> WHAT IS BEING ASKED: Please take the lines from the one holding "a r).slotOf i = s.slotOf i := rfl" through the one holding "g r).portA = s.portA := rfl" in the data below and copy them exactly.

> RECORDS TO USE:
------
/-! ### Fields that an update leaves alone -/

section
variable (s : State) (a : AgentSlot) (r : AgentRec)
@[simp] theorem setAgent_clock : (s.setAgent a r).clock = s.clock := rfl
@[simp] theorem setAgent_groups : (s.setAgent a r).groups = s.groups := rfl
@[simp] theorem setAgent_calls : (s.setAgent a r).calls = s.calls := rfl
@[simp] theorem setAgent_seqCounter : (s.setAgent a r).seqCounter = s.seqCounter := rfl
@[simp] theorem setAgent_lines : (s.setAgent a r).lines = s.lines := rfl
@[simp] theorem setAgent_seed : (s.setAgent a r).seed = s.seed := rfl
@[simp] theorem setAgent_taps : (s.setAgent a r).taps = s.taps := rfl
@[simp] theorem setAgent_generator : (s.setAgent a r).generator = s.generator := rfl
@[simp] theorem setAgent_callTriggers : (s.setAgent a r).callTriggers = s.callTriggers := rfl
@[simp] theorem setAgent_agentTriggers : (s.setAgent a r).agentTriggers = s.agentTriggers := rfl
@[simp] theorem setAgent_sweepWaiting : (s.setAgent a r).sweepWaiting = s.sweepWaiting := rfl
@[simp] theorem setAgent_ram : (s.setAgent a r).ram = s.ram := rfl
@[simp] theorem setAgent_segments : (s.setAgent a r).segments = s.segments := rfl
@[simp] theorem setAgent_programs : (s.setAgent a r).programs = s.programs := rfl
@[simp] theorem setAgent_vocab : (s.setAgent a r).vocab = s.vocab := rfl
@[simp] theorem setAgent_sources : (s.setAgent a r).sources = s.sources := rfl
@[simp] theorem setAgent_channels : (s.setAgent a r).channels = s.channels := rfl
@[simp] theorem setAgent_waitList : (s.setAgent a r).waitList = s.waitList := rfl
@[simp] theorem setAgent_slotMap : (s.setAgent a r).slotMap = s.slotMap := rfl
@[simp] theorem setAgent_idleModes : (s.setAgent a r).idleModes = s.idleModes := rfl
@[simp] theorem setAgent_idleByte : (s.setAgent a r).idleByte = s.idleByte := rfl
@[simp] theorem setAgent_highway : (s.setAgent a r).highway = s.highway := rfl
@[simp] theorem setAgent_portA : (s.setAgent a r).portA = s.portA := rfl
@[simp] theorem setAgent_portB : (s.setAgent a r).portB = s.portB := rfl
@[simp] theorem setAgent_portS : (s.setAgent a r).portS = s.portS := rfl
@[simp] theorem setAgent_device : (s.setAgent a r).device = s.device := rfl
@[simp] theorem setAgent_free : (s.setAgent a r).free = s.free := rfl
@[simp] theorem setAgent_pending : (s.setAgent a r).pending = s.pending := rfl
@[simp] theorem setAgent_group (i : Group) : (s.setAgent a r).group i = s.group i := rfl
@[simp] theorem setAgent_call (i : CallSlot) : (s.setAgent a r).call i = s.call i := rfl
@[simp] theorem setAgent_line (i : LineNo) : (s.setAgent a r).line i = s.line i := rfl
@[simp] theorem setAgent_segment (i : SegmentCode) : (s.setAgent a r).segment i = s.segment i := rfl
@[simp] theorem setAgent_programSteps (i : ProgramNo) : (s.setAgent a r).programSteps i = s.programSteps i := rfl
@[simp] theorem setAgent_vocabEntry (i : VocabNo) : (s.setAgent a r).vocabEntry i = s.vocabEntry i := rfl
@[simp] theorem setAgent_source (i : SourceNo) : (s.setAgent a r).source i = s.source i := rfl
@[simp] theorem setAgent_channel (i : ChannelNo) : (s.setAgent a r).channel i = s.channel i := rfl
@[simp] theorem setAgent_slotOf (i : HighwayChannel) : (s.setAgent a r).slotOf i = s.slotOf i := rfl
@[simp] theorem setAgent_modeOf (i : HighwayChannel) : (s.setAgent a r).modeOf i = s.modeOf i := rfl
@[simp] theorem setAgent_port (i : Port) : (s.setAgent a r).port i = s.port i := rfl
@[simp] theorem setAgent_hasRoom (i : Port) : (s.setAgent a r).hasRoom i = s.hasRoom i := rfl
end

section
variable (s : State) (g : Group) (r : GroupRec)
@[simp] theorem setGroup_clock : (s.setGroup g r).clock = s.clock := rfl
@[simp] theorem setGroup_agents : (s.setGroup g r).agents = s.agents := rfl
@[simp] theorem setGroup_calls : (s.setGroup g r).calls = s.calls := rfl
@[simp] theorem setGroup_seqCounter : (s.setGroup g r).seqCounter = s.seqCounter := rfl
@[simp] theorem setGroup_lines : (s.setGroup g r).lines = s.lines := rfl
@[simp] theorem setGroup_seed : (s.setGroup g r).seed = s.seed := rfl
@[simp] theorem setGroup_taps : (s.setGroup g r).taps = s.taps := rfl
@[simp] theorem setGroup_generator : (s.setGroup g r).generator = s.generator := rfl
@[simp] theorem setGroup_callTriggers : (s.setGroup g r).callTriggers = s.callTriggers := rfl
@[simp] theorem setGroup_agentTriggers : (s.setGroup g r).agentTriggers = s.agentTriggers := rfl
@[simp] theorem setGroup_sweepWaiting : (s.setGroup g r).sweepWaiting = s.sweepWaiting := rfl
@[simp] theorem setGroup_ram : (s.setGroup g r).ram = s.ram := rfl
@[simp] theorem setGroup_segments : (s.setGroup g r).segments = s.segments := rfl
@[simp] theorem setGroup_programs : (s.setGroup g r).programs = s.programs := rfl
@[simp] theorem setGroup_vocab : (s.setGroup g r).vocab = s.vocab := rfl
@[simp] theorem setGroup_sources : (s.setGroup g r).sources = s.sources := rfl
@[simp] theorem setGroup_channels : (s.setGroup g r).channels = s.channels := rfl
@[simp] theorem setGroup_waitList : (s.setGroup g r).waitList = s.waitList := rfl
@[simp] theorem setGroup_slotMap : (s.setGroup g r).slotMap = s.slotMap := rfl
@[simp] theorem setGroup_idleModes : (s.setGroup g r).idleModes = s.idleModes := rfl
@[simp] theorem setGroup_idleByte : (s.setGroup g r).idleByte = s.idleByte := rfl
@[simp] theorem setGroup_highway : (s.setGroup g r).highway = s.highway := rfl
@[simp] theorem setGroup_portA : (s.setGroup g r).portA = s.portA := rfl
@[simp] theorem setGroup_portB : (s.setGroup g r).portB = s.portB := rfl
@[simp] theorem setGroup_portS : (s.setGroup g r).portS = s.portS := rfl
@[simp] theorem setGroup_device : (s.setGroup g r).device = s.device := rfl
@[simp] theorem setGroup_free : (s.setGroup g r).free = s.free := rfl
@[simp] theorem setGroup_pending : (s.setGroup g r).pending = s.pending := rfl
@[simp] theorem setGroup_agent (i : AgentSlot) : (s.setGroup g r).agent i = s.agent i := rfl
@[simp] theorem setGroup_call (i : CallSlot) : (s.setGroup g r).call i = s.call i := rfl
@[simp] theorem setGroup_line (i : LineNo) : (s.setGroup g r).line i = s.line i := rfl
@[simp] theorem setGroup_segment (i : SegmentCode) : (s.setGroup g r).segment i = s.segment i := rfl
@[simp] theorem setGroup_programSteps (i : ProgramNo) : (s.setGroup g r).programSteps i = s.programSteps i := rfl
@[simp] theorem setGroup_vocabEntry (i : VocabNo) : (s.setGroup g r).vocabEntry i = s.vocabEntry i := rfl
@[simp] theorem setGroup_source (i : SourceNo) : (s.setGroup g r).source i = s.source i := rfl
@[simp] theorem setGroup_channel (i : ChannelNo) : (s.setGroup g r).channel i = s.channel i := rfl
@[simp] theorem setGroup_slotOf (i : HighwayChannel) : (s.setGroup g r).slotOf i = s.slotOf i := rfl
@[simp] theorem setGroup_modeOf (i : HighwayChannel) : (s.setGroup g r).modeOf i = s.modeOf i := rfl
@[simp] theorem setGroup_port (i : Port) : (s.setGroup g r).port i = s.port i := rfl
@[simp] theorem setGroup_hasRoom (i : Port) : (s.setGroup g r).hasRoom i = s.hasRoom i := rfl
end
------
> ANSWER FOR THIS EXERCISE:
@[simp] theorem setAgent_slotOf (i : HighwayChannel) : (s.setAgent a r).slotOf i = s.slotOf i := rfl
@[simp] theorem setAgent_modeOf (i : HighwayChannel) : (s.setAgent a r).modeOf i = s.modeOf i := rfl
@[simp] theorem setAgent_port (i : Port) : (s.setAgent a r).port i = s.port i := rfl
@[simp] theorem setAgent_hasRoom (i : Port) : (s.setAgent a r).hasRoom i = s.hasRoom i := rfl
end

section
variable (s : State) (g : Group) (r : GroupRec)
@[simp] theorem setGroup_clock : (s.setGroup g r).clock = s.clock := rfl
@[simp] theorem setGroup_agents : (s.setGroup g r).agents = s.agents := rfl
@[simp] theorem setGroup_calls : (s.setGroup g r).calls = s.calls := rfl
@[simp] theorem setGroup_seqCounter : (s.setGroup g r).seqCounter = s.seqCounter := rfl
@[simp] theorem setGroup_lines : (s.setGroup g r).lines = s.lines := rfl
@[simp] theorem setGroup_seed : (s.setGroup g r).seed = s.seed := rfl
@[simp] theorem setGroup_taps : (s.setGroup g r).taps = s.taps := rfl
@[simp] theorem setGroup_generator : (s.setGroup g r).generator = s.generator := rfl
@[simp] theorem setGroup_callTriggers : (s.setGroup g r).callTriggers = s.callTriggers := rfl
@[simp] theorem setGroup_agentTriggers : (s.setGroup g r).agentTriggers = s.agentTriggers := rfl
@[simp] theorem setGroup_sweepWaiting : (s.setGroup g r).sweepWaiting = s.sweepWaiting := rfl
@[simp] theorem setGroup_ram : (s.setGroup g r).ram = s.ram := rfl
@[simp] theorem setGroup_segments : (s.setGroup g r).segments = s.segments := rfl
@[simp] theorem setGroup_programs : (s.setGroup g r).programs = s.programs := rfl
@[simp] theorem setGroup_vocab : (s.setGroup g r).vocab = s.vocab := rfl
@[simp] theorem setGroup_sources : (s.setGroup g r).sources = s.sources := rfl
@[simp] theorem setGroup_channels : (s.setGroup g r).channels = s.channels := rfl
@[simp] theorem setGroup_waitList : (s.setGroup g r).waitList = s.waitList := rfl
@[simp] theorem setGroup_slotMap : (s.setGroup g r).slotMap = s.slotMap := rfl
@[simp] theorem setGroup_idleModes : (s.setGroup g r).idleModes = s.idleModes := rfl
@[simp] theorem setGroup_idleByte : (s.setGroup g r).idleByte = s.idleByte := rfl
@[simp] theorem setGroup_highway : (s.setGroup g r).highway = s.highway := rfl
@[simp] theorem setGroup_portA : (s.setGroup g r).portA = s.portA := rfl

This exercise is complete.